En parallèle, les volumes de viande bovine consommés par les ménages italiens ont diminué après un 1er semestre pourtant plutôt favorable. D’après les données du panel ISMEA-Nielsen, les achats des ménages ont en effet connu, sur les neufs premiers mois de l’année, une légère baisse en volume (-0,8% /2017). L’évolution en valeur sur la même période reste cependant nettement positive (+3% /2017).

Pologne : Léger fléchissement des abattages et plafonnement des exportations

En Pologne, le nombre de mâles abattus poursuit le léger recul observé au troisième trimestre. En octobre, 2 300 têtes de moins ont été abattues (-3% /2017). Cette diminution est néanmoins compensée par l’alourdissement des animaux. En téc, les volumes de mâles polonais abattus sont identiques entre 2017 et 2018 (environ 27 000 téc).

En cumul sur les dix premiers mois de l’année, 830 000 mâles polonais ont été abattus (+27 000 têtes, soit +3% /2017 et +18% /2016). En volume, la croissance est plus marquée (+11 000 téc, soit +4% /2017 et +21% /2016). Ces hausses sont cependant moins fortes que ce que laissait envisager le 1er semestre.

Dans ce contexte, les cours des JB peinent à progresser. Sur les quatre semaines de décembre, les cotations des JB R et O étaient stables et atteignaient respectivement 3,33 et 3,24 €/kg éc en semaine 52 (-5% et -4% /2017).

Bien que pas encore visible dans les statistiques douanières arrêtées à septembre, une des explications à ces prix dégradés en fin d’année pourrait être la dépréciation de la livre turque alors que la Turquie est devenue un débouché relativement important pour la viande réfrigérée polonaise. Par ailleurs, les exportations polonaises ont été globalement ralenties sur les 9 premiers mois de 2018 en raison de la renationalisation de certains marchés d’Europe de l’Ouest, de la concurrence des viandes sud-américaines sur le marché européen et de la hausse de la production abattue en Espagne. Cumulées sur 9 mois, les exportations polonaises de viande bovine réfrigérée et congelée ont atteint 335 000 téc, soit -1% /2017 et +13% /2016. Les exportations vers les principaux clients européens reculent, que ce soit en Italie (61 000 téc soit -11% /2017), en Allemagne (43 000 téc soit -11% /2017), en Espagne (26 000 téc soit -5% /2017) ou aux Pays-Bas (25 500 téc soit -20% /2017). Elles ont en revanche progressé vers le Royaume-Uni (17 000 téc soit +5% /2017), vers les autres destinations communautaires (103 000 téc soit +4% /2017) et vers la Turquie (32 000 téc soit x4 /2017). En septembre, dernier mois dont les statistiques sont disponibles, le débouché turc était toujours important et les envois toujours conséquents.
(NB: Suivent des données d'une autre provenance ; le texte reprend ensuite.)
-- ==== Sys2Proof/Tests/Slice0.lean ====
section
/-! SUPPORT. Tests: command words written out from the field tables (R80 to R83), the well-formedness smoke tests, the
vectors of spec/95_test_vectors.md as single steps, and one witness for the hypotheses of each statement. Every
expected value is the spec's; the number of the vector stands beside it. -/

namespace Sys2Proof.Tests

open Machine

/-! ### Helpers -/

/-- The bytes `vs` from address `a` on. -/
def bytesAt (a : Nat) : List Nat → Memory
  | [] => []
  | v :: vs => (a, BitVec.ofNat 8 v) :: bytesAt (a + 1) vs

/-- The next state of an outcome that has one. -/
def after? : Host.Outcome State Fault Refusal → Option State
  | .next t => some t
  | .fault _ => none
  | .refused _ => none

theorem next_of_after? {o : Host.Outcome State Fault Refusal} {t : State} (h : after? o = some t) : o = .next t := by
  cases o <;> cases h; rfl

/-- The block after reset with the capacities of the fault vectors (V-X). -/
def base : State := State.resetWith ⟨1024, 64, 64⟩

/-- A descriptor in the order of R21. -/
def regs (cmd : BitVec 8) (w h plen len olen arg : Nat) : Descriptor where
  cmd := cmd
  width := BitVec.ofNat 32 w
  height := BitVec.ofNat 32 h
  plen := BitVec.ofNat 64 plen
  len := BitVec.ofNat 64 len
  olen := BitVec.ofNat 64 olen
  arg := BitVec.ofNat 32 arg

/-- STATUS and RESULT of an outcome. -/
def answer (o : Host.Outcome State Fault Refusal) : Option (BitVec 8 × BitVec 64) :=
  (after? o).map fun t => (t.status, t.result)

/-- What a vector for ENCODE gives: STATUS, PIX, the draws taken. -/
def encoded (o : Host.Outcome State Fault Refusal) : Option (BitVec 8 × Memory × Nat) :=
  (after? o).map fun t => (t.status, t.pix, t.rnd.pos)

/-- What a vector for DECODE gives: STATUS and OUT. -/
def decoded (o : Host.Outcome State Fault Refusal) : Option (BitVec 8 × Memory) :=
  (after? o).map fun t => (t.status, t.out)

/-- A state for an ENCODE vector: the image, the payload and the draws. -/
def image (w plen : Nat) (pix pay : List Nat) (draws : List Bool) : State :=
  { base with desc := regs 0 w 1 plen 0 0 0, pix := bytesAt 0 pix, pay := bytesAt 0 pay, rnd := ⟨draws, 0⟩ }

/-- The host is about to start the command word `c` on the descriptor `d`. -/
def starting (c : BitVec 8) (d : Descriptor) : State :=
  { base with desc := { d with cmd := c }, script := [.wr (.ctrl 0x01)] }

/-- STATUS after the step of a state. -/
def statusAfter (s : State) : Option (BitVec 8) := (after? (step s)).map fun t => t.status

/-! ### Command words, bit by bit: `00 m ff ooo` (R80 to R83) -/

theorem test_words_unit :
    decode 0b00000100#8 = .ok .getbit ∧ decode 0b00000101#8 = .ok .setbit ∧ decode 0b00000110#8 = .ok .fixup := by
  decide

theorem test_words_ga_alpha :
    decode 0b00000001#8 = .ok .estimateGaAlpha ∧ decode 0b00000010#8 = .ok .encodeGaAlpha ∧
    decode 0b00000011#8 = .ok .decodeGaAlpha := by decide

theorem test_words_ga_all :
    decode 0b00100001#8 = .ok .estimateGaAll ∧ decode 0b00100010#8 = .ok .encodeGaAll ∧
    decode 0b00100011#8 = .ok .decodeGaAll := by decide

theorem test_words_rgb_all :
    decode 0b00101001#8 = .ok .estimateRgbAll ∧ decode 0b00101010#8 = .ok .encodeRgbAll ∧
    decode 0b00101011#8 = .ok .decodeRgbAll := by decide

theorem test_words_rgba_alpha :
    decode 0b00010001#8 = .ok .estimateRgbaAlpha ∧ decode 0b00010010#8 = .ok .encodeRgbaAlpha ∧
    decode 0b00010011#8 = .ok .decodeRgbaAlpha := by decide

theorem test_words_rgba_all :
    decode 0b00110001#8 = .ok .estimateRgbaAll ∧ decode 0b00110010#8 = .ok .encodeRgbaAll ∧
    decode 0b00110011#8 = .ok .decodeRgbaAll := by decide

/-- The illegal words of V-X1 to V-X9, each by the condition it breaks. -/
theorem test_words_illegal :
    decode 0x00 = .illegal .reservedOp ∧ decode 0x07 = .illegal .reservedOp ∧
    decode 0x09 = .illegal .rgbAlpha ∧ decode 0x0A = .illegal .rgbAlpha ∧ decode 0x0B = .illegal .rgbAlpha ∧
    decode 0x19 = .illegal .reservedFormat ∧ decode 0x3B = .illegal .reservedFormat ∧
    decode 0x0C = .illegal .unitFields ∧ decode 0x26 = .illegal .unitFields ∧
    decode 0x42 = .illegal .reservedBits ∧ decode 0x82 = .illegal .reservedBits ∧
    decode 0xC2 = .illegal .reservedBits ∧ decode 0xFF = .illegal .reservedBits := by decide

theorem test_table_word :
    decodeTableWord 8 0x2A = some .encodeRgbAll ∧ decodeTableWord 8 0x0A = none ∧ encode .encodeRgbAll = 0x2A := by
  decide

/-! ### Well-formedness: one ill-formed term for each check, which the check refuses -/

theorem test_wf_reserved_bits : (⟨1, 0, 0, 2⟩ : Fields).rsvZero = false ∧ (⟨1, 0, 0, 2⟩ : Fields).wf = false := by
  decide

theorem test_wf_reserved_op : (⟨0, 0, 0, 7⟩ : Fields).opAssigned = false ∧ (⟨0, 0, 0, 7⟩ : Fields).wf = false := by
  decide

theorem test_wf_unit_fields : (⟨0, 1, 0, 6⟩ : Fields).unitPlain = false ∧ (⟨0, 1, 0, 6⟩ : Fields).wf = false := by
  decide

theorem test_wf_reserved_format : (⟨0, 0, 3, 1⟩ : Fields).fmtAssigned = false ∧ (⟨0, 0, 3, 1⟩ : Fields).wf = false := by
  decide

theorem test_wf_rgb_alpha : (⟨0, 0, 1, 2⟩ : Fields).rgbAllOnly = false ∧ (⟨0, 0, 1, 2⟩ : Fields).wf = false := by
  decide

/-- The word 0x2A is well formed. -/
theorem test_wf_legal : (⟨0, 1, 1, 2⟩ : Fields).wf = true ∧ fieldsOf 0x2A = ⟨0, 1, 1, 2⟩ := by decide

/-! ### The assembler (R90 to R92) -/

theorem test_assembler :
    assemble "ENCODE.GA".toList = some .encodeGaAlpha ∧ assemble "estimate.rgb".toList = some .estimateRgbAll ∧
    assemble "Decode.RGBA.each".toList = some .decodeRgbaAll ∧ assemble "FIXUP".toList = some .fixup ∧
    assemble "GETBIT".toList = some .getbit ∧ assemble "SETBIT".toList = some .setbit ∧
    assemble "ENCODE.RGB.ALPHA".toList = none ∧ assemble "FIXUP.GA".toList = none := by decide

/-! ### The unit commands -/

/-- V-G1 to V-G10. -/
theorem test_getbit :
    ([0x00000001, 0x00000101, 0x00000380, 0x00000780, 0x000005A5, 0x000004A5, 0x00010700, 0xFFFE07FF, 0x00000880,
      0x0000FFFF].map fun a => answer (exec .getbit { base with desc := regs 4 0 0 0 0 0 a })) =
    [(0x06, 1), (0x06, 0), (0x06, 0), (0x06, 1), (0x06, 1), (0x06, 0), (0x06, 0), (0x06, 1), (0x33, 0),
      (0x33, 0)].map some := by decide

/-- V-B1 to V-B9. -/
theorem test_setbit :
    ([0x00010300, 0x000000FF, 0x00010700, 0x000007FF, 0x000102A5, 0x000001A5, 0x000101A5, 0x000005A5,
      0x00010808].map fun a => answer (exec .setbit { base with desc := regs 5 0 0 0 0 0 a })) =
    [(0x06, 0x08), (0x06, 0xFE), (0x06, 0x80), (0x06, 0x7F), (0x06, 0xA5), (0x06, 0xA5), (0x06, 0xA7), (0x06, 0x85),
      (0x33, 0)].map some := by decide

/-- V-F1 to V-F17 where the draw is fixed or none is taken: ARG, the draw, RESULT and the draws taken. -/
theorem test_fixup :
    [(0x00000000, true, 0, 0), (0x00010000, true, 1, 0), (0x000000FF, true, 254, 0), (0x000100FF, true, 255, 0),
     (0x0000007F, true, 128, 1), (0x0000007F, false, 126, 1), (0x0001007F, true, 127, 0),
     (0x00000001, false, 0, 1), (0x00000001, true, 2, 1), (0x000100FE, true, 255, 1), (0x000100FE, false, 253, 1),
     (0x00010080, false, 127, 1), (0x00010080, true, 129, 1), (0x00000064, true, 100, 0), (0x00010002, false, 1, 1),
     (0x000000FD, true, 254, 1), (0x0000087F, true, 128, 1)].all (fun x =>
      (after? (exec .fixup { base with desc := regs 6 0 0 0 0 0 x.1, rnd := ⟨[x.2.1], 0⟩ })).map
        (fun t => (t.status, t.result.toNat, t.rnd.pos)) == some (0x06, x.2.2.1, x.2.2.2)) = true := by decide

/-! ### ESTIMATE: the capacity table of 2.3, at `P` = 7, 23, 240 and `(2^32 - 1)^2` -/

/-- RESULT of a command at the four sizes. -/
def estimates (i : Instr) : List (Option (BitVec 8 × BitVec 64)) :=
  [(7, 1), (23, 1), (8, 30), (4294967295, 4294967295)].map fun x =>
    answer (exec i { base with desc := regs 1 x.1 x.2 0 0 0 0 })

theorem test_estimate_ga_alpha :
    estimates .estimateGaAlpha = [(6, 0), (6, 2), (6, 30), (6, 2305843008139952128)].map some := by decide

theorem test_estimate_ga_all :
    estimates .estimateGaAll = [(6, 1), (6, 5), (6, 60), (6, 4611686016279904256)].map some := by decide

theorem test_estimate_rgb_all :
    estimates .estimateRgbAll = [(6, 0), (6, 6), (6, 90), (6, 6917529024419856384)].map some := by decide

theorem test_estimate_rgba_alpha :
    estimates .estimateRgbaAlpha = [(6, 0), (6, 2), (6, 30), (6, 2305843008139952128)].map some := by decide

theorem test_estimate_rgba_all :
    estimates .estimateRgbaAll = [(6, 3), (6, 11), (6, 120), (6, 9223372032559808512)].map some := by decide

/-! ### ENCODE -/

/-- V-E1. -/
theorem test_encode_ga_alpha :
    encoded (exec .encodeGaAlpha (image 8 1 [10, 255, 11, 0, 12, 100, 13, 101, 14, 254, 15, 1, 16, 128, 17, 127]
      [0x5A] [true, false, true, false])) =
    some (0x02, bytesAt 0 [10, 254, 11, 1, 12, 100, 13, 101, 14, 255, 15, 0, 16, 129, 17, 126], 4) := by decide

/-- V-E7: seven pixels hold nothing, although three bytes are there. -/
theorem test_encode_nothing_fits :
    encoded (exec .encodeGaAlpha (image 7 3 [10, 255] [0, 0, 0] [true])) = some (0x02, bytesAt 0 [10, 255], 0) := by
  decide

/-- V-E2, second payload. -/
theorem test_encode_ga_all :
    encoded (exec .encodeGaAll (image 4 1 [0, 255, 100, 101, 254, 1, 128, 127] [0xA5] [true, false])) =
    some (0x02, bytesAt 0 [1, 254, 101, 100, 254, 1, 128, 127], 2) := by decide

/-- V-E3, first payload, with the extra byte of V-E6. -/
theorem test_encode_rgba_all :
    encoded (exec .encodeRgbaAll (image 2 2 [0, 255, 100, 101, 254, 1, 128, 127] [0x5A, 0xFF]
      [true, false, true, false])) =
    some (0x02, bytesAt 0 [0, 255, 100, 101, 255, 0, 129, 126], 4) := by decide

/-- V-E4: an opaque image, no draw. -/
theorem test_encode_rgba_alpha :
    encoded (exec .encodeRgbaAlpha (image 16 2 (List.replicate 16 [9, 8, 7, 255]).flatten [0x0F, 0xF0] [])) =
    some (0x02, bytesAt 0 ([255, 255, 255, 255, 254, 254, 254, 254, 254, 254, 254, 254, 255, 255, 255, 255].map
      fun a => [9, 8, 7, a]).flatten, 0) := by decide

/-- V-E5: one group of 8 pixels and 3 bytes. -/
theorem test_encode_rgb_all :
    encoded (exec .encodeRgbAll (image 8 3 ((List.range 24).map (50 + ·)) [0x00, 0xFF, 0x5A]
      [true, false, true, false, true, false, true, false, true, false, true, false])) =
    some (0x02, bytesAt 0 [50, 52, 52, 52, 54, 56, 56, 56, 59, 59, 59, 61, 63, 63, 63, 65, 66, 67, 68, 69, 71, 70, 73,
      72], 12) := by decide

/-! ### DECODE over the digits of pi (2.6) -/

/-- The image of 2.6. -/
def digits : List Nat :=
  [3, 1, 4, 1, 5, 9, 2, 6, 5, 3, 5, 8, 9, 7, 9, 3, 2, 3, 8, 4, 6, 2, 6, 4] ++
  [3, 3, 8, 3, 2, 7, 9, 5, 0, 2, 8, 8, 4, 1, 9, 7, 1, 6, 9, 3, 9, 9, 3, 7]

/-- The state of 2.6: LEN bytes asked for, room for `olen`, OUT filled with 0xEE. -/
def digitImage (w len olen : Nat) : State :=
  { base with
    desc := regs 0 w 1 0 len olen 0, pix := bytesAt 0 digits, out := bytesAt 0 (List.replicate olen 0xEE) }

/-- V-D1. -/
theorem test_decode_ga_alpha :
    decoded (exec .decodeGaAlpha (digitImage 24 4 4)) = some (0x02, bytesAt 0 [0xD7, 0xF1, 0xEC, 0xEE]) := by decide

/-- V-D2. -/
theorem test_decode_ga_all :
    decoded (exec .decodeGaAll (digitImage 24 7 7)) =
      some (0x02, bytesAt 0 [0x3B, 0xF7, 0x02, 0xEB, 0xE0, 0xFD, 0xEE]) := by decide

/-- V-D6. -/
theorem test_decode_length_below_capacity :
    decoded (exec .decodeGaAll (digitImage 24 2 7)) =
      some (0x02, bytesAt 0 [0x3B, 0xF7, 0xEE, 0xEE, 0xEE, 0xEE, 0xEE]) := by decide

/-- V-D3. -/
theorem test_decode_rgb_all :
    decoded (exec .decodeRgbAll (digitImage 16 7 7)) =
      some (0x02, bytesAt 0 [0x3B, 0xF7, 0x02, 0xEB, 0xE0, 0xFD, 0xEE]) := by decide

/-- V-D3 with 15 pixels: one whole group. -/
theorem test_decode_rgb_all_one_group :
    decoded (exec .decodeRgbAll (digitImage 15 7 7)) =
      some (0x02, bytesAt 0 [0x3B, 0xF7, 0x02, 0xEE, 0xEE, 0xEE, 0xEE]) := by decide

/-- V-D4. -/
theorem test_decode_rgba_alpha :
    decoded (exec .decodeRgbaAlpha (digitImage 12 2 2)) = some (0x02, bytesAt 0 [0xC9, 0xEE]) := by decide

/-- V-D5. -/
theorem test_decode_rgba_all :
    decoded (exec .decodeRgbaAll (digitImage 12 7 7)) =
      some (0x02, bytesAt 0 [0x3B, 0xF7, 0x02, 0xEB, 0xE0, 0xFD, 0xEE]) := by decide

/-! ### Faults and checks (2.7), each one START -/

/-- V-X1 to V-X9 by the step that starts them, and V-X19: the command word is checked before everything. -/
theorem test_start_illegal :
    [0x00, 0x07, 0x0A, 0x09, 0x0B, 0x19, 0x3B, 0x0C, 0x26, 0x42, 0x82, 0xC2, 0xFF].all (fun c =>
      statusAfter (starting c (regs 0 32 32 0 70 65 1)) == some 0x13) = true := by decide

/-- V-X10 to V-X18, V-X20 to V-X25: the command word, the registers, STATUS. -/
theorem test_start_checks :
    [((0x03 : BitVec 8), regs 0 8 1 0 2 1 0, (0x43 : BitVec 8)), (0x03, regs 0 8 1 0 1 1 0, 0x02),
     (0x03, regs 0 0 0 0 1 0 0, 0x43), (0x02, regs 0 32 32 1 0 0 0, 0x23), (0x02, regs 0 8 1 65 0 0 0, 0x23),
     (0x33, regs 0 2 1 0 1 65 0, 0x23), (0x33, regs 0 2 1 0 70 65 0, 0x23), (0x01, regs 0 32 32 0 0 0 0, 0x06),
     (0x32, regs 0 16 16 0 0 0 0, 0x02), (0x32, regs 0 16 17 0 0 0 0, 0x23),
     (0x02, regs 0 4294967295 4294967295 0 0 0 0, 0x23), (0x04, regs 0 0 0 0 0 0 0x800, 0x33),
     (0x06, regs 0 0 0 0 0 0 0x800, 0x06)].all (fun x => statusAfter (starting x.1 x.2.1) == some x.2.2) = true := by
  decide

/-! ### Command control (2.8) -/

/-- The very next step runs the word of `withFetchWord`: right after reset (an empty image encodes to DONE), and in
FAULT. -/
theorem test_with_fetch_word :
    statusAfter (State.reset.withFetchWord 8 0x2A) = some 0x02 ∧
    answer (step (State.withFetchWord { base with desc := regs 0x03 8 30 0 0 0 0, status := 0x43 } 8 0x01)) =
      some (0x06, 30) := by decide

/-- V-K1: reset. -/
theorem test_reset_reads_zero :
    (after? (step { State.reset with script := [.rd .status] })).map (·.seen) = some [.reg (.status 0x00)] := by decide

/-- A block in DONE with STATUS 0x06 and RESULT 30 (V-K4, V-K9), about to see the strobe `v`. -/
def doneWith (cmd v : BitVec 8) (arg : Nat) : State :=
  { base with desc := regs cmd 8 30 0 0 0 arg, status := 0x06, result := 30, script := [.wr (.ctrl v)] }

/-- V-K4, V-K5, V-K9. -/
theorem test_strobes_in_done :
    answer (step (doneWith 0x01 0x02 0)) = some (0x00, 0) ∧ answer (step (doneWith 0x04 0x01 1)) = some (0x06, 1) ∧
    answer (step (doneWith 0x02 0x01 0)) = some (0x02, 0) := by decide

/-- A block in FAULT with STATUS 0x43 (V-K6 to V-K8), whose host does `a` next. -/
def faultWith (a : HostAct) : State :=
  { base with desc := regs 0x01 8 30 0 0 0 0, status := 0x43, script := [a] }

/-- V-K6, V-K7, V-K8. -/
theorem test_strobes_in_fault :
    answer (step (faultWith (.wr (.ctrl 0x01)))) = some (0x43, 0) ∧
    answer (step (faultWith (.wr (.len 1)))) = some (0x43, 0) ∧
    answer (step (faultWith (.wr (.ctrl 0x03)))) = some (0x06, 30) := by decide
Espagne : le marché subit le contrecoup de la crise monétaire turque

En Espagne, les cours des jeunes bovins sont désormais sensiblement touchés par les effets collatéraux de la crise monétaire turque. La cotation du JB R a été supérieure à 3,80 €/kg éc pendant plus d’un an (de septembre 2017 à septembre 2018), grâce à l’ouverture du marché turc aux JB vifs finis (voir article maigre). Avec la réduction de ce débouché, la tendance est désormais à la baisse marquée des cours. La cotation du JB R atteignait 3,73 €/kg de carcasse en semaine 50, soit 28 centimes de moins qu’il y a un an (-7% /2017).

Après trois années dynamiques avec des volumes d’exportation de viande bovine réfrigérée et congelée en croissance, la situation est désormais plus contrastée en 2018. La concurrence de l’exportation de JB finis vers la Turquie a joué à plein. Sur les 9 premiers mois de l’année, les exportations espagnoles de viande bovine avaient globalement reculé de 16 500 téc (-11% /2017) pour atteindre 132 000 téc.

Les envois intra-communautaires ont diminué sur la même période de 13 000 téc (-10% /2017), notamment sur les principales destinations (Portugal, France, Pays-Bas, Italie). Côté pays-tiers, le constat est le même. Les envois vers le principal client qu’est l’Algérie ont diminué de 1 200 téc (-11% /2017).

Les JB non exportés vers la Turquie doivent maintenant trouver leur place dans un marché communautaire peu porteur, mais la compétitivité de la viande espagnole devrait fournir des marges de manœuvre aux exportateurs.